__About this exercise__
Using the records below, write out again exactly the lines that begin at the line containing "dirtyPart with tbl.queue" and end at the line containing "later with tbl.queue", and no other lines.

__Supplied data__
-- ==== Sys2Proof/Tests/Slice0.lean ====
section
/-! SUPPORT. Small tests: well-formedness refuses each kind of ill-formed operand, and each statement's hypotheses are met
together by a small part, at the boundary values of its clauses. -/

namespace Sys2Proof.Tests

set_option Elab.async false

open Sys2Proof Sys2Proof.Machine

/-! ### Small parts -/

/-- A part with one region: region 0 at RAM 1000h and home 67, holding the given records. -/
def withRecs (rs : RegionState) (recs : List BlockRec) : Part :=
  { Part.reset with
    regs := Part.reset.regs.set 0 ⟨rs, 0x1000#32, recs.length, 67⟩
    tbl.recs := Part.reset.tbl.recs.set 0 recs
    now := 5 }

/-- The same with one block and no mark. -/
def withBlock (rs : RegionState) (st : BlockState) : Part := withRecs rs [⟨st, none⟩]

def blk : BlockId := ⟨0, 0⟩

def readAt (tag : Fin 16) (addr : U32) : HostReq := ⟨tag, false, addr, .single 4, [], []⟩

def writeAt (tag : Fin 16) (addr : U32) : HostReq :=
  ⟨tag, true, addr, .single 1, [0x5A#8], [true]⟩

/-- An access of the block of `withBlock` held since 3. -/
def heldEntry (tag : Fin 16) (write : Bool) (why : HoldReason) : Held :=
  ⟨if write then writeAt tag 0x1000#32 else readAt tag 0x1000#32, blk, why, 3⟩

/-- The part after one command. -/
def after (c : Instr) (p : Part) : Part :=
  match exec c ⟨p, []⟩ with
  | .next t => t.part
  | .fault _ => p
  | .refused _ => p

/-! ### Well-formed operands -/

theorem test_wf_refuses_a_size_of_three : (Instr.hostRequestAccepted ⟨0, false, 0#32, .single 3, [], []⟩).wf = false := by
  decide
theorem test_wf_refuses_an_unaligned_access :
    (Instr.hostRequestAccepted ⟨0, false, 2#32, .single 4, [], []⟩).wf = false := by decide
theorem test_wf_refuses_an_empty_burst : (Instr.hostRequestAccepted ⟨0, false, 0#32, .burst 0, [], []⟩).wf = false := by
  decide
theorem test_wf_refuses_a_burst_of_65 : (Instr.hostRequestAccepted ⟨0, false, 0#32, .burst 65, [], []⟩).wf = false := by
  decide
theorem test_wf_refuses_a_write_without_data :
    (Instr.hostRequestAccepted ⟨0, true, 0#32, .single 1, [], [true]⟩).wf = false := by decide
theorem test_wf_refuses_a_write_without_enables :
    (Instr.hostRequestAccepted ⟨0, true, 0#32, .single 1, [0#8], []⟩).wf = false := by decide
theorem test_wf_refuses_a_read_with_data :
    (Instr.hostRequestAccepted ⟨0, false, 0#32, .single 1, [0#8], []⟩).wf = false := by decide
theorem test_wf_refuses_an_error_with_data : (Instr.hostMemoryResponse 0 false [0#8]).wf = false := by decide
theorem test_wf_refuses_a_short_capture_read : (Instr.captureReadResponse 0 true [0#8]).wf = false := by decide
theorem test_wf_refuses_a_capture_error_with_data : (Instr.captureReadResponse 0 false [0#8]).wf = false := by decide
theorem test_wf_refuses_a_short_burst : (Instr.readBurstEnd ⟨0, [], List.replicate 16 0#8, 0#16, 0⟩).wf = false := by decide
theorem test_wf_refuses_a_burst_without_tag : (Instr.readBurstEnd ⟨0, List.replicate 256 0#8, [], 0#16, 0⟩).wf = false := by
  decide +kernel
theorem test_wf_refuses_a_known_code_as_unknown : (Instr.badCommand 0x13#8).wf = false := by decide
theorem test_wf_takes_the_first_unknown_code : (Instr.badCommand 0x14#8).wf = true := by decide
theorem test_wf_takes_a_full_line : (Instr.hostRequestAccepted ⟨15, false, 63#32, .burst 64, [], []⟩).wf = true := by decide

/-- The table gives no bits, so no word spells a command. -/
theorem test_no_word_spells_a_command : decodeTableWord 16 0x1234 = none := by decide

/-! ### The machine -/

theorem test_idle_hypotheses :
    Part.reset.now + 1 < 2 ^ 48 ∧ ({ Part.reset with now := 2 ^ 48 - 2 }).now + 1 < 2 ^ 48 ∧
      2 ^ 48 ≤ ({ Part.reset with now := 2 ^ 48 - 1 }).now + 1 := by decide

theorem test_reset_all_hypotheses : Part.reset.mbox.completing = false := by decide

theorem test_power_on_reads_the_pins :
    let t := after (.powerOnReset true true true true) (withBlock .mirrored .clean)
    t.mbox.address = 0x4F ∧ t.pres.state = .arriving false ∧ t.pres.settle = some 8 ∧ t.pwr.final = .done ∧
      t.evq.records.length = 1 ∧ t.regs[(0 : Fin 8)] = Region.reset := by decide +kernel

/-- RESET_ALL frees the tags of held accesses, keeps those of the host lane, and takes the requests that can be taken in order. -/
theorem test_reset_all_drains_the_port :
    let p := { withBlock .restoring .filling with
      path.held := [heldEntry 0 false .fill]
      path.hostLane := [readAt 1 0x1040#32]
      path.tags := (Part.reset.path.tags.set 0 .held).set 1 .lane
      path.own := Part.reset.path.own.set 5 .live
      path.port := [readAt 0 0x1000#32, readAt 1 0x1000#32, readAt 2 0x1000#32] }
    let t := after .resetAll p
    t.path.hostLane.map (fun r => r.tag) = [1, 0] ∧ t.path.port.map (fun r => r.tag) = [1, 2] ∧
      t.path.tags[(0 : Fin 16)] = .lane ∧ t.path.tags[(1 : Fin 16)] = .lane ∧ t.path.tags[(2 : Fin 16)] = .idle ∧
      t.path.own[(5 : Fin 12)] = .stale ∧ t.out.host = [⟨0, false, []⟩] := by decide +kernel

/-! ### Host accesses -/

/-- Eight accesses held. -/
def fullList : Part :=
  { withBlock .restoring .filling with
    path.held := (List.finRange 16).take 8 |>.map fun t => heldEntry t false (if t = 0 then .fill else .order)
    path.tags := Vector.ofFn fun t => if t.val < 8 then .held else .idle }

/-- One access held FILL. -/
def oneHeld : Part :=
  { withBlock .restoring .filling with
    path.held := [heldEntry 0 false .fill]
    path.tags := Part.reset.path.tags.set 0 .held }

theorem test_access_without_claim_hypotheses :
    (Quiet oneHeld ∧ oneHeld.path.tags[(0 : Fin 16)] ≠ .idle) ∧
    (Quiet fullList ∧ 8 ≤ fullList.path.held.length ∧ fullList.path.tags[(8 : Fin 16)] = .idle) ∧
    (Quiet oneHeld ∧ oneHeld.path.tags[(1 : Fin 16)] = .idle ∧ oneHeld.path.held.length < 8 ∧
      decodeAddr oneHeld 0x0FFF#32 = none ∧ decodeAddr oneHeld 0x1100#32 = none ∧
      decodeAddr oneHeld 0x10FF#32 = some blk ∧ heldEntry 0 false .fill ∈ oneHeld.path.held) := by decide +kernel

theorem test_decode_hypotheses :
    let p := withRecs .mirrored [⟨.clean, none⟩, ⟨.clean, none⟩]
    (p.regs[(0 : Fin 8)]).state ≠ .off ∧ (p.regs[(0 : Fin 8)]).ramBase.toNat ≤ 0x1000 ∧
      0x11FF < (p.regs[(0 : Fin 8)]).ramBase.toNat + 256 * (p.regs[(0 : Fin 8)]).size ∧
      (∀ q : Fin 8, q ≠ 0 → (p.regs[q]).state = .off) ∧
      decodeAddr p 0x11FF#32 = some ⟨0, 1⟩ ∧ decodeAddr p 0x1200#32 = none := by decide +kernel

/-- The hypotheses that every clause of a claim shares, for tag 1 and the first block. -/
def claimable (p : Part) (r : HostReq) : Bool :=
  decide (Quiet p) && p.path.tags[r.tag] == .idle && decide (p.path.held.length < 8) && decodeAddr p r.addr == some blk &&
    p.path.held.all fun e => e.id != blk

theorem test_read_claim_hypotheses :
    (∀ p ∈ [withBlock .restoring (.absent true), withBlock (.suspended .capacity) (.absent false),
        withBlock .restoring (.absent false), withBlock .restoring .filling, withBlock .mirrored .clean,
        withBlock .mirrored (.dirty 1), withBlock .mirrored (.capturing 0), withBlock .mirrored (.captured 63),
        withBlock .mirrored (.redirtied 1 0)], claimable p (readAt 1 0x10FC#32) = true) ∧
    (after (.hostRequestAccepted (readAt 1 0x1000#32)) (withBlock .restoring (.absent false))).fill.demand = [blk] := by
  decide +kernel

def frozen (p : Part) : Part := { p with pwr.freeze := true }

theorem test_write_claim_hypotheses :
    let clean := withBlock .mirrored .clean
    (∀ p ∈ [withBlock .restoring (.absent true), withBlock (.suspended .noModule) (.absent false), frozen clean,
        frozen (withBlock .restoring (.absent false)), withBlock .restoring (.absent false), withBlock .restoring .filling,
        { clean with tbl.budget := 0 }, clean, withBlock .mirrored (.dirty 1), withBlock .mirrored (.capturing 0),
        withBlock .mirrored (.captured 0), withBlock .mirrored (.redirtied 1 0)],
      claimable p (writeAt 1 0x1000#32) = true ∧ (recOf p blk).isSome = true) ∧
    dirtyCount clean = 0 := by decide +kernel

theorem test_write_reaches_two_watermarks :
    let p := { withBlock .mirrored .clean with tbl.thresholds := #v[0, 1, 2, 1] }
    let t := after (.hostRequestAccepted (writeAt 1 0x1000#32)) p
    t.evq.records = [.event (.watermark 1 blk) 0 5, .event (.watermark 3 blk) 1 5] ∧
      t.tbl.queue = [⟨blk, 5⟩] ∧ t.tbl.age.target = some 1005 := by decide +kernel

/-- A dirty block in the queue since 1, with the age timer where it must stand. -/
def dirtyPart : Part :=
  retime { withBlock .mirrored (.dirty 1) with tbl.queue := [⟨blk, 1⟩] }

theorem test_age_timer_hypotheses :
    ({ dirtyPart with tbl.interval := 0 }).tbl.interval = 0 ∧ eligibleQueue Part.reset = [] ∧
    (dirtyPart.tbl.interval ≠ 0 ∧ eligibleQueue dirtyPart = [⟨blk, 1⟩]) ∧
    ageTarget dirtyPart = dirtyPart.tbl.age.target ∧
    (let p := { dirtyPart with tbl.interval := 4 }
     ageTarget p = some 5 ∧ p.tbl.age.target ≠ some 5 ∧ (retime p).tbl.age = ⟨some ⟨blk, 1⟩, some 5, true⟩) ∧
    (let p := { dirtyPart with tbl.interval := 5 }
     ageTarget p = some 6 ∧ p.tbl.age.target ≠ some 6 ∧ (retime p).tbl.age = ⟨some ⟨blk, 1⟩, some 6, false⟩) ∧
    (let p := { dirtyPart with tbl.queue := [] }
     ageTarget p = none ∧ p.tbl.age.target ≠ none) := by decide +kernel

/-- A new leading entry with the old one's joined time, already past the interval (R11). -/
theorem test_age_is_reached_for_a_new_leading_entry :
    let p := retime { withRecs .mirrored [⟨.dirty 1, none⟩, ⟨.dirty 1, none⟩] with
      tbl.queue := [⟨⟨0, 0⟩, 1⟩, ⟨⟨0, 1⟩, 1⟩], tbl.interval := 9 }
    let later := { p with now := 10 }
    let next := { later with tbl.queue := [⟨⟨0, 1⟩, 1⟩] }
    p.tbl.age = ⟨some ⟨⟨0, 0⟩, 1⟩, some 10, false⟩ ∧ retime later = later ∧
    (next.tbl.age.lead ≠ some ⟨⟨0, 1⟩, 1⟩ ∧ next.tbl.age.target = some 10) ∧
    (retime next).tbl.age = ⟨some ⟨⟨0, 1⟩, 1⟩, some 10, true⟩ := by decide +kernel

theorem test_hold_limit_hypotheses :
    let p := { oneHeld with path.held := [heldEntry 0 false .fill, heldEntry 1 true .order], now := 53 }
    (heldByTag p 0 = some (heldEntry 0 false .fill) ∧ p.path.holdLimit ≠ 0 ∧ 3 + p.path.holdLimit ≤ p.now ∧
      oldestOf p blk = some (heldEntry 0 false .fill)) ∧
    (heldByTag p 1 = some (heldEntry 1 true .order) ∧ oldestOf p blk ≠ some (heldEntry 1 true .order)) ∧
    ({ p with now := 52 }).now < 3 + p.path.holdLimit ∧
    (after (.holdLimitExpiry 0) p).path.held = [{ heldEntry 1 true .fill with since := 3 }] := by decide +kernel

theorem test_block_release_hypotheses :
    (∀ e ∈ Part.reset.path.held, e.id ≠ blk) ∧
    (∀ x ∈ [((RegionState.mirrored, BlockState.clean, false, Answer.pass)), (.mirrored, .captured 0, true, .pass),
        (.restoring, .absent true, true, .error), (.mirrored, .capturing 0, true, .hold .capture)],
      let e := heldEntry 0 x.2.2.1 .fill
      let p := { withBlock x.1 x.2.1 with path.held := [e] }
      oldestOf p blk = some e ∧ answerOf p e.req blk = x.2.2.2) := by decide +kernel
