-- ==== Sys2Proof/Machine/Core.lean ====
section
/-! DEFINITION. The machine that the host runs. -/

def Sys2Proof.core : Host.Core :=
  { State := Sys2Proof.Machine.State, Fault := Sys2Proof.Machine.Fault, Refusal := Sys2Proof.Machine.Refusal,
    step := Sys2Proof.Machine.step, reset := Sys2Proof.Machine.State.reset }
end

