/-- SET_FLOOR writes one floor of one lane (R140), and the new floor is the one that shields the lane from the other
lane's next search, less what the lane itself has reserved, while the lane is OPEN in HOLD (R56, R80). SET_LIMITS: the
ranges of the settings; a value held already changes nothing; else the setting takes the value, every other setting
stays, a cup or outlet count above a new limit becomes the limit, with a PAUSE sample where the place was not paused
before, and the record of the setting joins the dirty set (R104, R141, R180). -/
def Obligations.Settings : Prop :=
  (∀ (laneNo slotNo count : Nat) (s : State), Ready s .sp →
     (1 < laneNo ∨ 11 < slotNo ∨ 255 < count →
       exec (.setFloor .sp laneNo slotNo count) s = .next (s.refusedWith .sp .setFloor .range)) ∧
       ∀ (l : Lane) (d : Slot), laneNo = laneCode l → slotNo = d.val → count ≤ 255 →
         exec (.setFloor .sp laneNo slotNo count) s =
           .next
             (({ s with
               floors := s.floors.set l ((s.floors.get l).set d count)
               dirty := insertDirty recFloors s.now s.dirty }.replied .sp .setFloor []).flush)) ∧
    (∀ (l : Lane) (d : Slot) (count : Nat) (s t : State), t.lanes = s.lanes → t.reservations = s.reservations →
       t.floors = s.floors.set l ((s.floors.get l).set d count) →
       t.shield l.other d true =
           (if (s.lanes.get l).opened = true ∧ (s.lanes.get l).holding = true then count - s.reservedLane l d else 0) ∧
         (∀ e, e ≠ d → t.shield l.other e true = s.shield l.other e true) ∧
         (∀ e, t.shield l e true = s.shield l e true) ∧ ∀ m e, t.shield m e false = 0) ∧
    (∀ (settingNo v : Nat) (s : State), Ready s .sp →
       (9 < settingNo → exec (.setLimits .sp settingNo v) s = .next (s.refusedWith .sp .setLimits .range)) ∧
         ∀ x, settingOf settingNo = some x →
           (x.inRange v = false → exec (.setLimits .sp settingNo v) s = .next (s.refusedWith .sp .setLimits .range)) ∧
           (x.inRange v = true → s.settingValue x = v →
             exec (.setLimits .sp settingNo v) s = .next (s.replied .sp .setLimits [])) ∧
           (x.inRange v = true → s.settingValue x ≠ v → ∃ t,
             exec (.setLimits .sp settingNo v) s = .next ((t.answer .sp .setLimits []).settleEvent) ∧
               t.settingValue x = v ∧ (∀ y, y ≠ x → t.settingValue y = s.settingValue y) ∧
               t.dirty = insertDirty x.record s.now s.dirty ∧
               (∀ l, (t.lanes.get l).cup = if x = .cupLimit then min (s.lanes.get l).cup v else (s.lanes.get l).cup) ∧
               (∀ l, (t.lanes.get l).outlet =
                 if x = .outletLimit then min (s.lanes.get l).outlet v else (s.lanes.get l).outlet) ∧
               (∀ l, (t.lanes.get l).binding = (s.lanes.get l).binding ∧ (t.lanes.get l).stray = (s.lanes.get l).stray ∧
                 (t.lanes.get l).opened = (s.lanes.get l).opened ∧ (t.lanes.get l).holding = (s.lanes.get l).holding) ∧
               (∀ k, (t.boxes.get k).counts = (s.boxes.get k).counts) ∧
               Saw s t ([Lane.a, Lane.b].flatMap fun l =>
                 if x = .cupLimit ∧ v ≤ (s.lanes.get l).cup ∧ (s.lanes.get l).cup ≠ s.limits.cup ∨
                     x = .outletLimit ∧ v ≤ (s.lanes.get l).outlet ∧ (s.lanes.get l).outlet ≠ s.limits.outlet then
                   [{ kind := .pause, lane := .lane l, slots := some 0, value := 1 }]
                 else []) ∧
               t.units = s.units ∧ t.denoms = s.denoms ∧ t.floors = s.floors ∧ t.sales = s.sales ∧
               t.escrows = s.escrows ∧ SamePlans s t ∧ SameJobs s t ∧ SameMechs s t ∧ SameService s t ∧ SameSupply s t ∧
               SameQueue s t ∧ SameClock s t ∧ SamePaths s t ∧
               t.ports = s.ports.set .sp { s.ports.get .sp with outstanding := some Command.setLimits.byte })) ∧
    (∀ v : Nat,
       (Setting.payoutLimit.inRange v = true ↔ v ≤ 65535) ∧ (Setting.pieceLimit.inRange v = true ↔ 1 ≤ v ∧ v ≤ 60) ∧
         (Setting.effortLimit.inRange v = true ↔ 16 ≤ v ∧ v ≤ 1024) ∧
         (Setting.holdTime.inRange v = true ↔ 5 ≤ v ∧ v ≤ 250) ∧ (Setting.cupLimit.inRange v = true ↔ 1 ≤ v ∧ v ≤ 60) ∧
         (Setting.outletLimit.inRange v = true ↔ 1 ≤ v ∧ v ≤ 20) ∧
         (∀ l, (Setting.weight l).inRange v = true ↔ 1 ≤ v ∧ v ≤ 15) ∧
         ((Setting.cashboxCapacity .coin).inRange v = true ↔ 1 ≤ v ∧ v ≤ 3000) ∧
         ((Setting.cashboxCapacity .note).inRange v = true ↔ 1 ≤ v ∧ v ≤ 1000))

__Solution for this exercise__
    (let p := { dirtyPart with tbl.queue := [] }
     ageTarget p = none ∧ p.tbl.age.target ≠ none) := by decide +kernel

/-- A new leading entry with the old one's joined time, already past the interval (R11). -/
theorem test_age_is_reached_for_a_new_leading_entry :
    let p := retime { withRecs .mirrored [⟨.dirty 1, none⟩, ⟨.dirty 1, none⟩] with
      tbl.queue := [⟨⟨0, 0⟩, 1⟩, ⟨⟨0, 1⟩, 1⟩], tbl.interval := 9 }
    let later := { p with now := 10 }
    let next := { later with tbl.queue := [⟨⟨0, 1⟩, 1⟩] }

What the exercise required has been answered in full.